Nas últimas décadas, sobretudo a partir do rescaldo do Maio de 68, temos vindo a assistir a uma deriva daquilo que se designa por esquerda, ou seja, o que sempre foi a componente liberal e progressista das sociedades. Agarrada a uma espécie de "espírito de missão" na defesa dos mais pobres e desfavorecidos, tantas vezes de perfil quase religioso, parte da esquerda foi-se tornando conservadora, na defesa intransigente do Estado, na resistência contra qualquer mudança, no ódio à inovação. Nesse processo foi-se esquecendo que a esquerda, a par da luta contra as injustiças, sempre teve um papel fundamental e pioneiro na modernização social, cultural e económica. A esquerda, precisamente porque de raiz liberal e progressista, sempre foi historicamente um motor de modernidade contra as forças conservadoras. O drama é que hoje parte dessas forças conservadoras estão também na própria esquerda.

A incompatibilidade entre o PS - ou pelo menos a sua parte representada no atual governo de Sócrates -, e o Bloco e o PC, tem pouco a ver com personalidades e tudo com visões totalmente opostas da evolução social. Bloco e PC assumem-se como movimentos de resistência contra qualquer mudança, enquanto o PS protagoniza a modernização social, cultural, científica, tecnológica e económica. É aliás o único partido que em Portugal o faz com convicção e determinação. E por isso, apesar de tanta campanha suja e tanto ódio destilado, se mantém com uma forte expressão eleitoral.

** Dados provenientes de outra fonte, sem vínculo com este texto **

-- ==== Sys2Proof/Laws/State.lean ====
section
/-! SUPPORT. One lemma per field and update of the state: what each named update leaves as it was. -/

namespace Sys2Proof.Machine

/-! ## Replacing the live context -/

@[simp] theorem State.setCtx_cores (s : State) (c : Ctx) : (s.setCtx c).cores = s.cores := rfl
@[simp] theorem State.setCtx_mem (s : State) (c : Ctx) : (s.setCtx c).mem = s.mem := rfl
@[simp] theorem State.setCtx_ecc (s : State) (c : Ctx) : (s.setCtx c).ecc = s.ecc := rfl
@[simp] theorem State.setCtx_parts (s : State) (c : Ctx) : (s.setCtx c).parts = s.parts := rfl
@[simp] theorem State.setCtx_pcnt (s : State) (c : Ctx) : (s.setCtx c).pcnt = s.pcnt := rfl
@[simp] theorem State.setCtx_chip (s : State) (c : Ctx) : (s.setCtx c).chip = s.chip := rfl
@[simp] theorem State.setCtx_inReset (s : State) (c : Ctx) : (s.setCtx c).inReset = s.inReset := rfl
@[simp] theorem State.setCtx_tdp (s : State) (c : Ctx) : (s.setCtx c).tdp = s.tdp := rfl
@[simp] theorem State.setCtx_clock (s : State) (c : Ctx) : (s.setCtx c).clock = s.clock := rfl
@[simp] theorem State.setCtx_halted (s : State) (c : Ctx) : (s.setCtx c).halted = s.halted := rfl
@[simp] theorem State.setCtx_measure (s : State) (c : Ctx) : (s.setCtx c).measure = s.measure := rfl
@[simp] theorem State.setCtx_tcmds (s : State) (c : Ctx) : (s.setCtx c).tcmds = s.tcmds := rfl
@[simp] theorem State.setCtx_heldStores (s : State) (c : Ctx) : (s.setCtx c).heldStores = s.heldStores := rfl
@[simp] theorem State.setCtx_colls (s : State) (c : Ctx) : (s.setCtx c).colls = s.colls := rfl
@[simp] theorem State.setCtx_commonsSnap (s : State) (c : Ctx) : (s.setCtx c).commonsSnap = s.commonsSnap := rfl
@[simp] theorem State.setCtx_vault (s : State) (c : Ctx) : (s.setCtx c).vault = s.vault := rfl
@[simp] theorem State.setCtx_assayQ (s : State) (c : Ctx) : (s.setCtx c).assayQ = s.assayQ := rfl
@[simp] theorem State.setCtx_assayRecs (s : State) (c : Ctx) : (s.setCtx c).assayRecs = s.assayRecs := rfl
@[simp] theorem State.setCtx_assayRuns (s : State) (c : Ctx) : (s.setCtx c).assayRuns = s.assayRuns := rfl
@[simp] theorem State.setCtx_remapped (s : State) (c : Ctx) : (s.setCtx c).remapped = s.remapped := rfl
@[simp] theorem State.setCtx_invPort (s : State) (c : Ctx) : (s.setCtx c).invPort = s.invPort := rfl
@[simp] theorem State.setCtx_flights (s : State) (c : Ctx) : (s.setCtx c).flights = s.flights := rfl
@[simp] theorem State.setCtx_links (s : State) (c : Ctx) : (s.setCtx c).links = s.links := rfl
@[simp] theorem State.setCtx_mboxWait (s : State) (c : Ctx) : (s.setCtx c).mboxWait = s.mboxWait := rfl
@[simp] theorem State.setCtx_outMsgs (s : State) (c : Ctx) : (s.setCtx c).outMsgs = s.outMsgs := rfl
@[simp] theorem State.setCtx_agenda (s : State) (c : Ctx) : (s.setCtx c).agenda = s.agenda := rfl
@[simp] theorem State.setCtx_lag (s : State) (c : Ctx) : (s.setCtx c).lag = s.lag := rfl
@[simp] theorem State.setCtx_draws (s : State) (c : Ctx) : (s.setCtx c).draws = s.draws := rfl
@[simp] theorem State.setCtx_core_id (s : State) (c : Ctx) : (s.setCtx c).core.id = s.core.id := rfl
@[simp] theorem State.setCtx_core_priv (s : State) (c : Ctx) : (s.setCtx c).core.priv = s.core.priv := rfl
@[simp] theorem State.setCtx_core_csr (s : State) (c : Ctx) : (s.setCtx c).core.csr = s.core.csr := rfl
@[simp] theorem State.setCtx_core_mipSoft (s : State) (c : Ctx) : (s.setCtx c).core.mipSoft = s.core.mipSoft := rfl
@[simp] theorem State.setCtx_core_strand (s : State) (c : Ctx) : (s.setCtx c).core.strand = s.core.strand := rfl
@[simp] theorem State.setCtx_core_assaycap (s : State) (c : Ctx) : (s.setCtx c).core.assaycap = s.core.assaycap := rfl
@[simp] theorem State.setCtx_core_copies (s : State) (c : Ctx) : (s.setCtx c).core.copies = s.core.copies := rfl
@[simp] theorem State.setCtx_core_resv (s : State) (c : Ctx) : (s.setCtx c).core.resv = s.core.resv := rfl
@[simp] theorem State.setCtx_core_stop (s : State) (c : Ctx) : (s.setCtx c).core.stop = s.core.stop := rfl
@[simp] theorem State.setCtx_core_hwait (s : State) (c : Ctx) : (s.setCtx c).core.hwait = s.core.hwait := rfl
@[simp] theorem State.setCtx_core_migrate (s : State) (c : Ctx) : (s.setCtx c).core.migrate = s.core.migrate := rfl
@[simp] theorem State.setCtx_core_wfi (s : State) (c : Ctx) : (s.setCtx c).core.wfi = s.core.wfi := rfl
@[simp] theorem State.setCtx_core_helperOf (s : State) (c : Ctx) : (s.setCtx c).core.helperOf = s.core.helperOf := rfl
@[simp] theorem State.setCtx_core_assay (s : State) (c : Ctx) : (s.setCtx c).core.assay = s.core.assay := rfl
@[simp] theorem State.setCtx_core_icache (s : State) (c : Ctx) : (s.setCtx c).core.icache = s.core.icache := rfl
@[simp] theorem State.setCtx_core_gift (s : State) (c : Ctx) : (s.setCtx c).core.gift = s.core.gift := rfl
@[simp] theorem State.setCtx_ctx (s : State) (c : Ctx) : (s.setCtx c).core.ctx = c := rfl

Assim, da aventura desastrada de Manuel Alegre devem tirar-se algumas lições importantes para o futuro próximo. As ilusões de alianças partidárias à esquerda devem ser frontalmente desfeitas. PC e Bloco são partidos conservadores que devem ser tão combatidos como as forças conservadoras da direita. O PS deve fazer o seu caminho e assumir-se, se possível ainda mais e sem quaisquer hesitações, como partido da modernização do país.

Há contudo uma aliança possível à esquerda que não deve ser minimizada. A evolução social tem ampliado o campo daqueles que não estando filiados em qualquer partido são ativos na sua cidadania e nos contributos diversos que dão para o avanço do país. São os chamados independentes, ainda que o nome seja ambíguo e por vezes inapropriado já que há muita maneira de se fazer política que não só a partidária. Sobretudo nos domínios do empreendedorismo, das novas tecnologias, da investigação científica, da criatividade e da inovação existe um mar de gente empenhada em fazer Portugal evoluir. São, na sua maioria, pessoas que não apreciam os rituais de submissão partidária, nem têm tempo para retóricas sem sentido nem propósito. Mas estão disponíveis para a cooperação em projetos concretos e mobilizadores. Por isso, mais do que debater geometrias ideológicas, o PS tem que mostrar um empenho declarado em continuar a via da modernização, única aliás que nos pode fazer ultrapassar as crises conjunturais.

O mundo, tal como está, não precisa de uma esquerda resignada na resistência. Precisa sim de uma esquerda, plural, liberal e progressista, que ajude decisivamente a construir um futuro melhor. Gente não falta se houver determinação.


Este artigo de opinião foi escrito em conformidade com o novo Acordo Ortográfico.